**Try it:** From the first record to the last, write each one out again exactly.

Stored data entries
※

-- ==== Sys2Proof/Machine/Fabric.lean ====
section
/-! DEFINITION. The cross-multiply fabric (07): the window's passes and segments, staging, tile sums, the fold queue with the
random generator (08 R235), and the schedule's objects. -/

namespace Sys2Proof.Machine

open Sys2Proof

/-! ### Access -/

def clInit : Nat → Cluster := fun _ => {}
def State.cl (s : State) (k : Nat) : Cluster := s.fab.cl.get clInit k
def State.setFab (s : State) (f : Fab) : State := { s with fab := f }
def State.setCl (s : State) (k : Nat) (v : Cluster) : State := s.setFab { s.fab with cl := s.fab.cl.set clInit k v }
def posInit : Nat → PosSt := fun _ => {}
def State.posSt (s : State) (k p : Nat) : PosSt := s.fab.pos.get posInit (16 * k + p)
def State.setPos (s : State) (k p : Nat) (v : PosSt) : State := s.setFab { s.fab with pos := s.fab.pos.set posInit (16 * k + p) v }
/-- Source numbers of a cluster controller and a cell slot (02 Table 02.2). -/
def clSrc (k : Nat) : Nat := 0x140 + k
def cellSrc (k slot : Nat) : Nat := 0x200 + 18 * k + slot
/-- A position of a set is a beam position (07 R196). -/
def isBeam (m : Tab Nat) (k p : Nat) : Bool := decide (16 - min 16 (beamCells m k) ≤ p)

/-! ### The random generator (08 R235) -/

/-- The seed of cluster k. -/
def rngSeed (seed k : Nat) : Nat :=
  let x := (seed ^^^ (k * 0x9E3779B9)) % 2 ^ 32
  if x = 0 then 1 else x
/-- One step of the generator. -/
def rngStep (x : Nat) : Nat := if x % 2 = 1 then (x / 2) ^^^ 0x80200003 else x / 2
/-- n steps. -/
def rngSteps : Nat → Nat → Nat
  | 0, x => x
  | n + 1, x => rngSteps n (rngStep x)
/-- n draws of 16 bits and the state after them. -/
def rngDraws : Nat → Nat → List Nat × Nat
  | 0, x => ([], x)
  | n + 1, x =>
    let y := rngSteps 16 x
    let (l, z) := rngDraws n y
    (y % 65536 :: l, z)

/-! ### Staged samples (07 R201, R209, R225, 08 R252) -/

/-- A sample as a cell reads it: real, imaginary, valid, malformed (02 R37, R38). -/
abbrev Smp := Int × Int × Bool × Bool
def markerSmp : Smp := (0, 0, false, false)
def decodeSmp (c8 : Bool) (w : Nat) : Smp :=
  let n := if c8 then 8 else 4
  let re := signed n w
  let im := signed n (w / 2 ^ n)
  let lo : Int := -(2 ^ (n - 1) : Nat)
  if re = lo ∨ im = lo then (0, 0, false, decide ((re = lo) ≠ (im = lo))) else (re, im, true, false)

※

**Final answer:**
-- ==== Sys2Proof/Machine/Fabric.lean ====
section
/-! DEFINITION. The cross-multiply fabric (07): the window's passes and segments, staging, tile sums, the fold queue with the
random generator (08 R235), and the schedule's objects. -/

namespace Sys2Proof.Machine

open Sys2Proof

/-! ### Access -/

def clInit : Nat → Cluster := fun _ => {}
def State.cl (s : State) (k : Nat) : Cluster := s.fab.cl.get clInit k
def State.setFab (s : State) (f : Fab) : State := { s with fab := f }
def State.setCl (s : State) (k : Nat) (v : Cluster) : State := s.setFab { s.fab with cl := s.fab.cl.set clInit k v }
def posInit : Nat → PosSt := fun _ => {}
def State.posSt (s : State) (k p : Nat) : PosSt := s.fab.pos.get posInit (16 * k + p)
def State.setPos (s : State) (k p : Nat) (v : PosSt) : State := s.setFab { s.fab with pos := s.fab.pos.set posInit (16 * k + p) v }
/-- Source numbers of a cluster controller and a cell slot (02 Table 02.2). -/
def clSrc (k : Nat) : Nat := 0x140 + k
def cellSrc (k slot : Nat) : Nat := 0x200 + 18 * k + slot
/-- A position of a set is a beam position (07 R196). -/
def isBeam (m : Tab Nat) (k p : Nat) : Bool := decide (16 - min 16 (beamCells m k) ≤ p)

/-! ### The random generator (08 R235) -/

/-- The seed of cluster k. -/
def rngSeed (seed k : Nat) : Nat :=
  let x := (seed ^^^ (k * 0x9E3779B9)) % 2 ^ 32
  if x = 0 then 1 else x
/-- One step of the generator. -/
def rngStep (x : Nat) : Nat := if x % 2 = 1 then (x / 2) ^^^ 0x80200003 else x / 2
/-- n steps. -/
def rngSteps : Nat → Nat → Nat
  | 0, x => x
  | n + 1, x => rngSteps n (rngStep x)
/-- n draws of 16 bits and the state after them. -/
def rngDraws : Nat → Nat → List Nat × Nat
  | 0, x => ([], x)
  | n + 1, x =>
    let y := rngSteps 16 x
    let (l, z) := rngDraws n y
    (y % 65536 :: l, z)

/-! ### Staged samples (07 R201, R209, R225, 08 R252) -/

/-- A sample as a cell reads it: real, imaginary, valid, malformed (02 R37, R38). -/
abbrev Smp := Int × Int × Bool × Bool
def markerSmp : Smp := (0, 0, false, false)
def decodeSmp (c8 : Bool) (w : Nat) : Smp :=
  let n := if c8 then 8 else 4
  let re := signed n w
  let im := signed n (w / 2 ^ n)
  let lo : Int := -(2 ^ (n - 1) : Nat)
  if re = lo ∨ im = lo then (0, 0, false, decide ((re = lo) ≠ (im = lo))) else (re, im, true, false)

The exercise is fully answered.